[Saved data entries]
--------------------------------

-- ==== Sys2Proof/Machine/Account.lean ====
section
/-! DEFINITION. Accounting of units (10_telemetry.md R297 to R312): the port-pair matrix, the histograms, the drop
pairs, and the update of a Tally flow cache. -/

namespace Sys2Proof.Machine

/-! ### Drop reasons (Table 112; Raft reasons of 11_raft.md, host reasons of Table 135) -/

abbrev rRunt : Nat := 0x01
abbrev rOversize : Nat := 0x02
abbrev rFcs : Nat := 0x03
abbrev rPcs : Nat := 0x04
abbrev rMacControl : Nat := 0x05
abbrev rOverrun : Nat := 0x06
abbrev rSpanType : Nat := 0x08
abbrev rSpanDefect : Nat := 0x09
abbrev rSpanUnpaired : Nat := 0x0A
abbrev rSpanHec : Nat := 0x0B
abbrev rSpanStomped : Nat := 0x0C
abbrev rNoDest : Nat := 0x10
abbrev rKerfEcc : Nat := 0x11
abbrev rMeterRed : Nat := 0x12
abbrev rRingUnknown : Nat := 0x13
abbrev rMcEmpty : Nat := 0x14
abbrev rReplFull : Nat := 0x15
abbrev rFlume : Nat := 0x18
abbrev rRingExpired : Nat := 0x20
abbrev rPortDown : Nat := 0x21
abbrev rBufferFull : Nat := 0x22
abbrev rAdmitW2 : Nat := 0x23
abbrev rAdmitYield : Nat := 0x24
abbrev rAdmitClass : Nat := 0x25
abbrev rAdmitPort : Nat := 0x26
abbrev rAdmitQueue : Nat := 0x27
abbrev rStall : Nat := 0x28
abbrev rDeckEcc : Nat := 0x29
abbrev rDeckReset : Nat := 0x2A
abbrev rLinkFlush : Nat := 0x30
abbrev rUnderrun : Nat := 0x31
abbrev rEncapBad : Nat := 0x32
abbrev rEgressOversize : Nat := 0x33
abbrev rHostNoQueue : Nat := 0x50
abbrev rHostRxqFull : Nat := 0x51
abbrev rHostQueueReset : Nat := 0x52
abbrev rHostLinkDown : Nat := 0x53

/-- A counter pair with one packet and n bytes more: 48-bit packets, 64-bit bytes (R300, R303). -/
def CPair.add (c : CPair) (n : Nat) : CPair :=
  { pkts := (c.pkts + 1) % 2 ^ 48, bytes := (c.bytes + n) % 2 ^ 64 }

/-- One unit of n bytes in a matrix cell, and in the totals (R300). -/
def State.matrixAdd (s : State) (h row col n : Nat) : State :=
  let m := s.matrixOf h
  let k := 1024 * row + col
  let s := s.setMatrix h { m with cells := AMap.set {} m.cells k ((AMap.get {} m.cells k).add n) }
  (s.count64 (pgMatrix h) Reg.mxTotalPkts 1).count64 (pgMatrix h) Reg.mxTotalBytes n

/-- One unit of n bytes in the drop pair of its reason and ingress slot (R303). -/
def State.dropPairAdd (s : State) (h reason src n : Nat) : State :=
  let m := s.matrixOf h
  let k := 1024 * reason + src
  s.setMatrix h { m with drops := AMap.set {} m.drops k ((AMap.get {} m.drops k).add n) }

/-- One count in a histogram entry of a queue of the half: bins 0 to 31, DROPPED as entry 32 (R302). -/
def State.histAdd (s : State) (h q entry : Nat) : State :=
  let m := s.matrixOf h
  let k := 64 * (q % 16384) + entry
  s.setMatrix h { m with hist := AMap.set 0 m.hist k ((AMap.get 0 m.hist k + 1) % 2 ^ 48) }

/-- The bin of a latency in nanoseconds (R302). -/
def latencyBin (t : Nat) : Nat := if t < 64 then 0 else min 31 (Nat.log2 (t / 64) + 1)

/-! ### Tally (R304 to R310) -/

/-- One byte of a Tally key (R304). -/
def tallyKeyByte (s : State) (h k : Nat) (v : List Byte) (i : Nat) : Byte :=
  let w := s.reg (pgTally h) (Reg.tyKsel k i)
  if bit w 11 = false then 0
  else match vBase v (fld w 9 2) with
    | none => 0
    | some b =>
      let a := b + fld w 0 9
      if a > 275 then 0
      else
        let x := (byteAt v a).toNat
        let x := if a = 264 then x - x / 4 % 4 * 4 else x
        BitVec.ofNat 8 (Nat.land x (fld w 16 8))

/-- The 32-byte key of a unit under a key profile (R304, R305). -/
def tallyKey (s : State) (h k : Nat) (v : List Byte) : List Byte :=
  (List.range 32).map (tallyKeyByte s h k v)

/-- A time in ms modulo 2^32, as FIRST and LAST hold it (Table 113). -/
def msOf (ns : Nat) : Nat := ns / 1000000 % 2 ^ 32

/-- Whether ms time a is at or after b, modulo 2^32. -/
def msAfter (a b : Nat) : Bool := decide ((a + 2 ^ 32 - b) % 2 ^ 32 < 2 ^ 31)

/-- A latency in units of 16 ns, saturating (Table 113). -/
def lat16 (t : Nat) : Nat := min (t / 16) 0xFFFF

/-- A record with one unit more (R307, R308); a record with no unit takes the unit's time as FIRST and LAST. -/
def FlowRec.addUnit (r : FlowRec) (u : UnitInfo) : FlowRec :=
  let ms := msOf u.ts
  { key := r.key
    pkts := r.pkts + 1
    bytes := r.bytes + u.len
    drops := r.drops + (if u.reason = 0 then 0 else 1)
    first := if r.pkts = 0 then ms else if msAfter ms r.first then r.first else ms
    last := if r.pkts = 0 then ms else if msAfter ms r.last then ms else r.last
    minL := match u.lat with | some t => min r.minL (lat16 t) | none => r.minL
    maxL := match u.lat with | some t => max r.maxL (lat16 t) | none => r.maxL
    flags := (Nat.lor (r.flags % 32) u.flags) + 256 * (if u.reason = 0 then r.flags / 256 else u.reason) }

/-- A unit of a slice's overflow record (R309); the counter at offset o counts it too: TY_ALOSS or TY_NOKEY. -/
def State.overflowAdd (s : State) (h i : Nat) (u : UnitInfo) (o : Nat) : State :=
  let pg := pgTally h
  let s := (s.count64 pg (Reg.tyOvfPkts i) 1).count64 pg (Reg.tyOvfBytes i) u.len
  let s := if u.reason = 0 then s else s.count64 pg (Reg.tyOvfDrops i) 1
  s.count64 pg o 1

/-- The line of slice i, set, way. -/
def lineKey (i set way : Nat) : Nat := i * 65536 + 16 * set + way

/-- The way of a set whose line has a key. -/
def findWay (t : TallyS) (i set : Nat) (key : List Byte) : Nat → Option Nat
  | 0 => none
  | n + 1 =>
    match findWay t i set key n with
    | some w => some w
    | none => match AMap.get none t.lines (lineKey i set n) with
      | some l => if l.rec_.key = key then some n else none
      | none => none

/-- The lowest way of a set that holds no line. -/
def freeWay (t : TallyS) (i set : Nat) : Nat → Option Nat
  | 0 => none
  | n + 1 =>
    match freeWay t i set n with
    | some w => some w
    | none => if (AMap.get none t.lines (lineKey i set n)).isNone then some n else none

/-- The least recently updated way of a full set. -/
def lruWay (t : TallyS) (i set : Nat) : Nat → Nat × Nat
  | 0 => (0, 2 ^ 64)
  | n + 1 =>
    let b := lruWay t i set n
    match AMap.get none t.lines (lineKey i set n) with
    | some l => if l.used < b.2 then (n, l.used) else b
    | none => b

/-- Put a line at a way. -/
def TallyS.setLine (t : TallyS) (i set way : Nat) (l : Option Line) : TallyS :=
  { t with lines := AMap.set none t.lines (lineKey i set way) l }

/-- H0[24:0] of a frame of a source slot, as the half where it came in forms it from the vector that left the ingress stages: the flow
index that a transfer carries (R306). -/
def State.flowHash (s : State) (src : Nat) (vec : List Byte) : Nat :=
  let g := portHalf src
  crc32c (s.tallyOf g).salt0.toNat (tallyKey s g (fld (s.reg (pgTally g) (Reg.tyPsel src)) 0 3) vec) % 2 ^ 25

/-- The flow index of a unit: the one it carried across Flume, or H0 in its own half (R306). -/
def State.flowIndex (s : State) (u : UnitInfo) : Nat :=
  match u.fidx with | some x => x | none => s.flowHash u.src u.vec

/-- A unit accounted in the cache of slice i of half h (R308, R309), in the set that its flow index selects (R306). -/
def State.cacheAdd (s : State) (h i : Nat) (u : UnitInfo) : State :=
  let pg := pgTally h
  if s.rbit pg Reg.tyCtrl 0 = false ∨ bit (s.reg pg (Reg.tyPsel u.src)) 3 then
    s.overflowAdd h i u (Reg.tyNokey i)
  else
    let t := s.tallyOf h
    let key := tallyKey s h (fld (s.reg pg (Reg.tyPsel u.src)) 0 3) u.vec
    let set := s.flowIndex u % 4096
    let t := { t with usedClk := t.usedClk + 1 }
    let fresh : Line :=
      { rec_ := FlowRec.addUnit { key := key } u, used := t.usedClk, dirty := some s.clk.up }
    match findWay t i set key 16 with
    | some w =>
      match AMap.get none t.lines (lineKey i set w) with
      | some l =>
        let l := { rec_ := l.rec_.addUnit u, used := t.usedClk
                   dirty := match l.dirty with | some d => some d | none => some s.clk.up }
        (s.setTally h (t.setLine i set w (some l))).count64 pg (Reg.tyHits i) 1
      | none => s
    | none =>
      let s := s.count64 pg (Reg.tyMisses i) 1
      match freeWay t i set 16 with
      | some w => s.setTally h (t.setLine i set w (some fresh))
      | none =>
        let w := (lruWay t i set 16).1
        match AMap.get none t.lines (lineKey i set w) with
        | none => s
        | some v =>
          if v.rec_.pkts = 0 then s.setTally h (t.setLine i set w (some fresh))
          else
            let q := AMap.get [] t.evq i
            if q.length < 32 then
              s.setTally h ((({ t with evq := AMap.set [] t.evq i (q ++ [(v.rec_, false)]) } : TallyS).setLine i set w
                (some fresh)))
            else s.overflowAdd h i u (Reg.tyAloss i)

/-! ### The unit's outcome (R297, Table 111) -/

/-- Account a unit in a matrix cell and, when dropped, in its drop pair. -/
def State.unitCounts (s : State) (h row : Nat) (u : UnitInfo) : State :=
  let s := s.matrixAdd h row u.src u.len
  if u.reason = 0 then s else s.dropPairAdd h u.reason u.src u.len

/-- A unit whose outcome is fixed at an egress port: transmitted, stomped, or dropped with a known queue (rows 1 and 2
of Table 111). -/
def State.accountEgress (s : State) (port : Nat) (u : UnitInfo) : State :=
  let h := portHalf port
  (s.unitCounts h (port % 512) u).cacheAdd h (portSlice port % 16) u

/-- A unit punted, or dropped at an ingress stage or in replication, in half h (row 3 of Table 111). -/
def State.accountNull (s : State) (h : Nat) (u : UnitInfo) : State :=
  let i := if portHalf u.src = h then portSlice u.src % 16 else 0
  (s.unitCounts h 512 u).cacheAdd h i u

/-- A unit dropped before its header vector exists (row 4 of Table 111). -/
def State.accountEarly (s : State) (u : UnitInfo) : State :=
  let h := portHalf u.src
  let i := portSlice u.src % 16
  (s.unitCounts h 512 u).overflowAdd h i u (Reg.tyNokey i)

/-- A FLUME_ERROR drop with an intact transfer header, for queue q (row 5 of Table 111). -/
def State.accountFlume (s : State) (q : Nat) (u : UnitInfo) : State :=
  let p := q / 32
  let h := portHalf p
  let i := portSlice p % 16
  (s.unitCounts h (p % 512) u).overflowAdd h i u (Reg.tyNokey i)

/-- A FLUME_ERROR accounted for a skipped sequence number (row 6 of Table 111). -/
def State.accountSkip (s : State) (h src : Nat) : State :=
  let u : UnitInfo := { src := src, reason := rFlume }
  (s.unitCounts h 512 u).overflowAdd h 0 u (Reg.tyNokey 0)

/-- Account a unit in its row of Table 111 and in its queue's histogram, on one edge (13_cruiser_counters.md R375). -/
def State.accountRow (s : State) (u : UnitInfo) (row : UnitRow) : State :=
  let s := match u.hist with | some (q, e) => s.histAdd (queueHalf q) q e | none => s
  match row with
  | .null h => s.accountNull h u
  | .egress port => s.accountEgress port u
  | .early => s.accountEarly u
  | .flume q => s.accountFlume q u

/-- Account the unit that frame f is, when its length is known: now, or when its tail is here (R297). -/
def State.accountUnit (s : State) (f : Frame) (row : UnitRow) (u : UnitInfo) : State :=
  if f.tail then s.accountRow u row
  else { s with unsettled := s.unsettled ++ [{ root := f.root, row := row, info := u }] }

/-- Account units that waited for their length. -/
def State.settleUnits (s : State) (len : Nat) : List Unsettled → State
  | [] => s
  | x :: xs => (s.accountRow { x.info with len := len } x.row).settleUnits len xs

/-- The length of a root's frames is known: the units of them that are accounted by now (R297). -/
def State.settleRoot (s : State) (root len : Nat) : State :=
  let due := s.unsettled.filter (fun x => decide (x.root = root))
  ({ s with unsettled := s.unsettled.filter (fun x => decide (x.root ≠ root)) } : State).settleUnits len due

/-- Where the frame's IP header is marked: at L3_OFS when it is present and not below CUT, with its version (08_deck_admission.md R254). -/
def ipAt (v : List Byte) (cut : Nat) (data : List Byte) : Option (Nat × Nat) :=
  let o := vL3 v
  let ver := (byteAt data o).toNat / 16
  if o ≠ 0xFF ∧ cut ≤ o ∧ (ver = 4 ∨ ver = 6) then some (o, ver) else none

/-- The ECN field of an IP header of a version at offset o. -/
def ecnField (data : List Byte) (o ver : Nat) : Nat :=
  let b := (byteAt data (o + 1)).toNat
  if ver = 4 then b % 4 else b / 16 % 4

/-- A frame's data as the stages leave it, without its FCS (05_parser_kerf.md R162). -/
def Frame.dataOut (f : Frame) : List Byte :=
  (f.vec.take (min 256 f.data.length) ++ f.data.drop 256).take (f.len - 4)

/-- The frame is ECN-marked: it was marked at admission, and is ECN-capable (R254). -/
def Frame.marked (f : Frame) : Bool :=
  f.ecn && (match ipAt f.vec (vCut f.vec) f.dataOut with | some x => decide (ecnField f.dataOut x.1 x.2 ≠ 0) | none => false)

/-- What accounting needs of a frame, with its outcome. -/
def Frame.unitInfo (f : Frame) (reason : Nat) (lat : Option Nat) : UnitInfo :=
  { vec := f.vecIn, src := f.src, len := f.len, reason := reason, ts := f.ts, lat := lat, fidx := f.fidx
    flags := b2n f.marked + 2 * b2n (decide (reason ≠ 0 ∧ f.started)) + 4 * b2n f.punted
      + 8 * b2n (decide (f.kind = .copy)) + 16 * b2n (vTransit f.vecIn) }

/-- A holder of a ring ends in half h (07_rings.md R230). -/
def State.endHolder (s : State) (h ring : Nat) : State :=
  let k := 4 * h + ring
  { s with inflight := AMap.set 0 s.inflight k (AMap.get 0 s.inflight k - 1) }

/-- A holder of a ring begins in half h, counted in RS_STAMPED (R230, Table 90). -/
def State.beginHolder (s : State) (h ring : Nat) : State :=
  let k := 4 * h + ring
  ({ s with inflight := AMap.set 0 s.inflight k (AMap.get 0 s.inflight k + 1) } : State).count64 pgRing
    (Reg.rsStamped ring) 1

/-- A holder crosses from one half to the other (R230). -/
def State.moveHolder (s : State) (a b ring : Nat) : State :=
  if a = b then s
  else
    let s := s.endHolder a ring
    let k := 4 * b + ring
    { s with inflight := AMap.set 0 s.inflight k (AMap.get 0 s.inflight k + 1) }

end Sys2Proof.Machine
end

--------------------------------

TASK BRIEF: Start at the first line of the entries and stop at the line that contains "abbrev rMeterRed : Nat := 0x12". Repeat every line in that span exactly, and nothing beyond it.

WRITTEN SOLUTION:
-- ==== Sys2Proof/Machine/Account.lean ====
section
/-! DEFINITION. Accounting of units (10_telemetry.md R297 to R312): the port-pair matrix, the histograms, the drop
pairs, and the update of a Tally flow cache. -/

namespace Sys2Proof.Machine

/-! ### Drop reasons (Table 112; Raft reasons of 11_raft.md, host reasons of Table 135) -/

abbrev rRunt : Nat := 0x01
abbrev rOversize : Nat := 0x02
abbrev rFcs : Nat := 0x03
abbrev rPcs : Nat := 0x04
abbrev rMacControl : Nat := 0x05
abbrev rOverrun : Nat := 0x06
abbrev rSpanType : Nat := 0x08
abbrev rSpanDefect : Nat := 0x09
abbrev rSpanUnpaired : Nat := 0x0A
abbrev rSpanHec : Nat := 0x0B
abbrev rSpanStomped : Nat := 0x0C
abbrev rNoDest : Nat := 0x10
abbrev rKerfEcc : Nat := 0x11
abbrev rMeterRed : Nat := 0x12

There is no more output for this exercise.